-- ==== Sys2Proof/Config.lean ====
section
/-! DEFINITION. What is fixed for one machine: the parameters of spec/00_scope.md R7 (a record whose defaults
are the source's literals), the OPEN parameters of R8 (opaque: no claim can rest on a value), and the free
values of the environment (spec/00_scope.md R10 `draw`, spec/10_state.md R31). -/

namespace Sys2Proof

/-- The initialization fault input InitFault (R31, R220). -/
inductive InitFault where
  | none
  | resource
  | transport
  deriving DecidableEq, Repr, Inhabited

/-- The Transport's answer to a busy-wait (R160, R166). -/
inductive ReadyAnswer where
  | readyOk
  | timedOut
  deriving DecidableEq, Repr, Inhabited

namespace Config

/-- The parameters of R7 (D28). The literals are the source's and unaudited (log entry 10). -/
structure Params where
  width : Nat := 600
  height : Nat := 448
  nibBits : Nat := 4
  partialLimit : Nat := 5
  fullIntervalS : Nat := 180
  settleMs : Nat := 200
  pollIntervalMs : Nat := 10
  busyTimeoutMs : Nat := 40000
  white : Nibble := 1
  deriving DecidableEq, Repr

def params : Params := {}

/-- WIDTH (R7). -/
def width : Nat := params.width
/-- HEIGHT (R7). -/
def height : Nat := params.height
/-- NPIX = WIDTH * HEIGHT (R7). -/
def npix : Nat := width * height
/-- BUF_BYTES = ceil(NPIX / 2) (R7). -/
def bufBytes : Nat := (npix + 1) / 2
/-- NIB_BITS (R7). -/
def nibBits : Nat := params.nibBits
/-- PARTIAL_LIMIT (R7). -/
def partialLimit : Nat := params.partialLimit
/-- FULL_INTERVAL_S (R7). -/
def fullIntervalS : Nat := params.fullIntervalS
/-- SETTLE_MS (R7). -/
def settleMs : Nat := params.settleMs
/-- POLL_INTERVAL_MS (R7). -/
def pollIntervalMs : Nat := params.pollIntervalMs
/-- BUSY_TIMEOUT_MS (R7). -/
def busyTimeoutMs : Nat := params.busyTimeoutMs
/-- WHITE (R7). -/
def white : Nibble := params.white

@[simp] theorem width_eq : width = 600 := rfl
@[simp] theorem height_eq : height = 448 := rfl
@[simp] theorem npix_eq : npix = 268800 := rfl
@[simp] theorem bufBytes_eq : bufBytes = 134400 := rfl
@[simp] theorem partialLimit_eq : partialLimit = 5 := rfl
@[simp] theorem fullIntervalS_eq : fullIntervalS = 180 := rfl
@[simp] theorem nibBits_eq : nibBits = 4 := rfl
@[simp] theorem white_eq : white = 1 := rfl

/-- A stored colour code has NIB_BITS bits: the width in the type `Nibble` is the parameter's (R7). -/
theorem nibble_width : Nibble = BitVec nibBits := rfl

/-! ### OPEN parameters (R8, R88, R90, R91; D5, D17): one unknown value each, see log entry 9. -/

/-- TICK_HZ less one: TICK_HZ is a positive number of ticks per second and otherwise OPEN. -/
opaque tickHzPred : Nat

opaque cmdResolution : Byte
opaque cmdPanelSet : Byte
opaque cmdPowerSet : Byte
opaque cmdPllCtrl : Byte
opaque cmdTempEn : Byte
opaque cmdVcomDi : Byte
opaque cmdTconSet : Byte
opaque cmdDataMode : Byte
opaque cmdPwrSave : Byte
opaque cmdPoffSeq : Byte
opaque cmdDataStart : Byte
opaque cmdPowerOn : Byte
opaque cmdRefresh : Byte
opaque cmdPowerOff : Byte
opaque cmdPartWindow : Byte
opaque cmdPartIn : Byte
opaque cmdPartOut : Byte

opaque payResolution : List Byte
opaque payPanelSet : List Byte
opaque payPowerSet : List Byte
opaque payPllCtrl : List Byte
opaque payTempEn : List Byte
opaque payTconSet : List Byte
opaque payDataMode : List Byte
opaque payPwrSave : List Byte
opaque payPoffSeq : List Byte

/-- CdiPayload, a total function of the 3-bit border colour and of nothing else (R90). -/
opaque cdiPayload : BitVec 3 → List Byte

/-! ### Free values of the environment, indexed by the counter `env.draws` (log entries 5, 7, 8). -/

/-- CLK at hardware reset: R11 gives no epoch. -/
opaque clockAtReset : Nat
/-- The amount by which the environment advances CLK at the next occasion (R11). -/
opaque freeAdvance : Nat → Nat
/-- The next InitFault (R31). -/
opaque freeFault : Nat → InitFault
/-- The next answer to a WAIT (R31). -/
opaque freeReady : Nat → ReadyAnswer
/-- The next spare nibble (R114). -/
opaque freePad : Nat → Nibble
/-- An unspecified byte of BUF, by draw and byte address (R34, R36). -/
opaque freeBufByte : Nat → Nat → Byte
/-- An unspecified BORDER (R34, R36). -/
opaque freeBorder : Nat → BitVec 3
/-- An unspecified PCOUNT (R34, R36). -/
opaque freeCount : Nat → BitVec 32
/-- An unspecified LFRT (R34, R36). -/
opaque freeTime : Nat → Nat
/-- An unspecified EMU (R34, R36). -/
opaque freeEmu : Nat → Bool

/-- TICK_HZ, clock ticks per second (R8, R11). -/
def tickHz : Nat := tickHzPred + 1

/-- FULL_INTERVAL_T = FULL_INTERVAL_S * TICK_HZ ticks (R8, R143). -/
def fullIntervalT : Nat := fullIntervalS * tickHz

end Config

end Sys2Proof
end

----------------

### Exercise description
Without any change, write the listing out again.

### Exercise solution
-- ==== Sys2Proof/Config.lean ====
section
/-! DEFINITION. What is fixed for one machine: the parameters of spec/00_scope.md R7 (a record whose defaults
are the source's literals), the OPEN parameters of R8 (opaque: no claim can rest on a value), and the free
values of the environment (spec/00_scope.md R10 `draw`, spec/10_state.md R31). -/

namespace Sys2Proof

/-- The initialization fault input InitFault (R31, R220). -/
inductive InitFault where
  | none
  | resource
  | transport
  deriving DecidableEq, Repr, Inhabited

/-- The Transport's answer to a busy-wait (R160, R166). -/
inductive ReadyAnswer where
  | readyOk
  | timedOut
  deriving DecidableEq, Repr, Inhabited

namespace Config

/-- The parameters of R7 (D28). The literals are the source's and unaudited (log entry 10). -/
structure Params where
  width : Nat := 600
  height : Nat := 448
  nibBits : Nat := 4
  partialLimit : Nat := 5
  fullIntervalS : Nat := 180
  settleMs : Nat := 200
  pollIntervalMs : Nat := 10
  busyTimeoutMs : Nat := 40000
  white : Nibble := 1
  deriving DecidableEq, Repr

def params : Params := {}

/-- WIDTH (R7). -/
def width : Nat := params.width
/-- HEIGHT (R7). -/
def height : Nat := params.height
/-- NPIX = WIDTH * HEIGHT (R7). -/
def npix : Nat := width * height
/-- BUF_BYTES = ceil(NPIX / 2) (R7). -/
def bufBytes : Nat := (npix + 1) / 2
/-- NIB_BITS (R7). -/
def nibBits : Nat := params.nibBits
/-- PARTIAL_LIMIT (R7). -/
def partialLimit : Nat := params.partialLimit
/-- FULL_INTERVAL_S (R7). -/
def fullIntervalS : Nat := params.fullIntervalS
/-- SETTLE_MS (R7). -/
def settleMs : Nat := params.settleMs
/-- POLL_INTERVAL_MS (R7). -/
def pollIntervalMs : Nat := params.pollIntervalMs
/-- BUSY_TIMEOUT_MS (R7). -/
def busyTimeoutMs : Nat := params.busyTimeoutMs
/-- WHITE (R7). -/
def white : Nibble := params.white

@[simp] theorem width_eq : width = 600 := rfl
@[simp] theorem height_eq : height = 448 := rfl
@[simp] theorem npix_eq : npix = 268800 := rfl
@[simp] theorem bufBytes_eq : bufBytes = 134400 := rfl
@[simp] theorem partialLimit_eq : partialLimit = 5 := rfl
@[simp] theorem fullIntervalS_eq : fullIntervalS = 180 := rfl
@[simp] theorem nibBits_eq : nibBits = 4 := rfl
@[simp] theorem white_eq : white = 1 := rfl

/-- A stored colour code has NIB_BITS bits: the width in the type `Nibble` is the parameter's (R7). -/
theorem nibble_width : Nibble = BitVec nibBits := rfl

/-! ### OPEN parameters (R8, R88, R90, R91; D5, D17): one unknown value each, see log entry 9. -/

/-- TICK_HZ less one: TICK_HZ is a positive number of ticks per second and otherwise OPEN. -/
opaque tickHzPred : Nat

opaque cmdResolution : Byte
opaque cmdPanelSet : Byte
opaque cmdPowerSet : Byte
opaque cmdPllCtrl : Byte
opaque cmdTempEn : Byte
opaque cmdVcomDi : Byte
opaque cmdTconSet : Byte
opaque cmdDataMode : Byte
opaque cmdPwrSave : Byte
opaque cmdPoffSeq : Byte
opaque cmdDataStart : Byte
opaque cmdPowerOn : Byte
opaque cmdRefresh : Byte
opaque cmdPowerOff : Byte
opaque cmdPartWindow : Byte
opaque cmdPartIn : Byte
opaque cmdPartOut : Byte

opaque payResolution : List Byte
opaque payPanelSet : List Byte
opaque payPowerSet : List Byte
opaque payPllCtrl : List Byte
opaque payTempEn : List Byte
opaque payTconSet : List Byte
opaque payDataMode : List Byte
opaque payPwrSave : List Byte
opaque payPoffSeq : List Byte

/-- CdiPayload, a total function of the 3-bit border colour and of nothing else (R90). -/
opaque cdiPayload : BitVec 3 → List Byte

/-! ### Free values of the environment, indexed by the counter `env.draws` (log entries 5, 7, 8). -/

/-- CLK at hardware reset: R11 gives no epoch. -/
opaque clockAtReset : Nat
/-- The amount by which the environment advances CLK at the next occasion (R11). -/
opaque freeAdvance : Nat → Nat
/-- The next InitFault (R31). -/
opaque freeFault : Nat → InitFault
/-- The next answer to a WAIT (R31). -/
opaque freeReady : Nat → ReadyAnswer
/-- The next spare nibble (R114). -/
opaque freePad : Nat → Nibble
/-- An unspecified byte of BUF, by draw and byte address (R34, R36). -/
opaque freeBufByte : Nat → Nat → Byte
/-- An unspecified BORDER (R34, R36). -/
opaque freeBorder : Nat → BitVec 3
/-- An unspecified PCOUNT (R34, R36). -/
opaque freeCount : Nat → BitVec 32
/-- An unspecified LFRT (R34, R36). -/
opaque freeTime : Nat → Nat
/-- An unspecified EMU (R34, R36). -/
opaque freeEmu : Nat → Bool

/-- TICK_HZ, clock ticks per second (R8, R11). -/
def tickHz : Nat := tickHzPred + 1

/-- FULL_INTERVAL_T = FULL_INTERVAL_S * TICK_HZ ticks (R8, R143). -/
def fullIntervalT : Nat := fullIntervalS * tickHz

end Config

end Sys2Proof
end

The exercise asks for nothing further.